Au niveau belge, le rapport 2009 d’ArcelorMittal Belgium mentionne, parmi les mesures prises, une «réduction du coût du personnel (chômage économique, limitation des heures supplémentaires, annulation des contrats externe et fin des contrats intérimaires).» Selon le bilan social, la société a supprimé 854 emplois en 2009, soit 11% des effectifs. En heures annuelles prestées, la diminution est même de 18%.

Sur la même période, 22597 jobs (- 13%) sont passés à la trappe au niveau européen et 34164 (- 11%) au niveau mondial. Vous aurez compris que les intérêts notionnels engendrent des créations d’emplois essentiellement notionnelles. Le terme «notionnel» désignant une chose qui n’existe que dans l’esprit de celui qui la conçoit.


Elio l’a votée, Bart l’a aimée

Le 2 juin 2005, le projet de loi du ministre Reynders (MR) qui crée les intérêts notionnels est adopté à la Chambre. Le seul député NVA de l’assemblée, Patrick De Groote, s’abstient, à l’instar de ses alliés du CD&V, alors dans l’opposition. Par contre, les élus du PS, parti de la majorité présidé par Elio Di Rupo, poussent tous sur le bouton «oui».
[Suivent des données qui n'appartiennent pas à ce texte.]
-- ==== Sys2Proof/Machine/Flags.lean ====
section
/-!
DEFINITION. The status flags that show what stands elsewhere in the device, and the completion of a command, which leaves them in step.
-/
namespace Sys2Proof.Machine

/-! ### Registers that show what stands elsewhere (R464, R498, R508, R541) -/

/-- PWR.STATUS.STATE of a power state: 0 Active, 1 Quiet, 2 entering, 3 waking (R508). A sleeping device that no source has woken shows 0. -/
def State.powerCode (s : State) : Nat :=
  match s.pwr.st with
  | .active => 0
  | .quiet => 1
  | .entering _ => 2
  | _ => if s.pwr.latched ≠ 0 ∧ !s.pwr.emulated then 3 else 0

/-- Whether a crossing is EXPOSED, DETOURED or LOST (R332). -/
def crossWorn (c : CrossSt) : Bool := 3 ≤ WELL_XDATA_STATE.get c.xdata && WELL_XDATA_STATE.get c.xdata ≤ 5

/-- GLB.STATUS from what it sums up (R541). -/
def State.summary (s : State) : Data :=
  BitVec.ofNat 64 (s.powerCode * 2 ^ 13 + s.fld QIF_STATUS QIF_STATUS_STATE * 2 ^ 10 + s.fld SUP_STATUS SUP_STATUS_LEADER * 2 ^ 9
    + bit01 (s.fab.cross.cells.any (fun c => crossWorn c.2)) * 2 ^ 8
    + bit01 ((List.range 32).any (fun p => s.fld (DRMC_STATUS p) DRMC_STATUS_STATE == 5)) * 2 ^ 7
    + s.fld TSU_STATUS TSU_STATUS_HOLDOVER * 2 ^ 6 + s.fld TSU_STATUS TSU_STATUS_BRIDGED * 2 ^ 5
    + bit01 (s.fldOn SEC_STATUS SEC_STATUS_ATTEST_DONE && s.fld SEC_STATUS SEC_STATUS_ATTEST != 0x7F) * 2 ^ 4
    + bit01 (s.fld CLK_STATUS CLK_STATUS_ROOT == 1) * 2 ^ 3
    + bit01 s.pins.fault * 2 ^ 2 + bit01 s.pins.cfgErr * 2 + bit01 s.pins.cfgDone)

/-- PWR.STATUS.STATE, CFG.STATUS DONE and ERR, and GLB.STATUS brought in step with the power state, the pins and their sources. -/
def State.settle (s : State) : State :=
  let s := s.setFld PWR_STATUS PWR_STATUS_STATE s.powerCode
  let s := s.setFlds CFG_STATUS [(CFG_STATUS_DONE, bit01 s.pins.cfgDone), (CFG_STATUS_ERR, bit01 s.pins.cfgErr)]
  s.setReg GLB_STATUS s.summary

/-- The completion of a command in a next state. -/
def done (s : State) : Host.Outcome State Fault Refusal := .next s.settle

end Sys2Proof.Machine
end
Par la suite, surtout quand les échéances électorales pointent à l’horizon, ces mêmes élus socialistes décocheront quelques flèches contre la mesure qu’ils ont votée. Mais sans la remettre en cause fondamentalement.

Ainsi, lorsqu’on demande à Alain Mathot s’il regrette ce vote, il répond: «Non, pas du tout. Ni remord, ni regret[1].» Et d’expliquer qu’au départ, la mesure visait à améliorer l’emploi et l’investissement, mais qu’elle aurait été dévoyée par le ministre des Finances. Or, la seule analyse du texte de loi permet de présumer que Mathot présente soit des difficultés de lecture, soit des problèmes de mémoire, soit une certaine mauvaise foi.

Comment, d’ailleurs, le PS pourrait-il s’y opposer fondamentalement puisqu’au gouvernement wallon, où il mène la danse, sa mesure phare, le Plan Marshall, suit la même logique que les intérêts notionnels: pour créer de l’emploi, il faut offrir l’argent du contribuable aux entreprises.

Côté N-VA, les quelques critiques formelles du début à l’égard intérêts notionnels vont s’aplanir et le programme du parti pour les élections de juin 2010 défend clairement la mesure: «Afin, y lit-on, d’assurer un traitement fiscal équivalent entre le financement bancaire (dettes) et le capital à risque (fonds propres), il est utile de maintenir l’instrument des intérêts notionnels.» En fait, il s’agit de la justification officielle (l’alibi) de la mesure, telle que formulée par son père francophone, Didier Reynders.

En fait, le programme de la N-VA en matière d’impôt des sociétés est triple. Primo, il faut les régionaliser, ce qui ne peut qu’accroître la concurrence fiscale. Secundo, il faut maintenir les intérêts notionnels au nord du pays. Tertio, la «première des priorités» est de réduire le taux nominal de l’impôt (actuellement 33,99%). Alors qu’avec les intérêts notionnels et autres déductions, le taux réel n’est déjà que de 16%. Et de 10% pour les banques!


[1] «Question publique», RTBF, 18 mai 2010.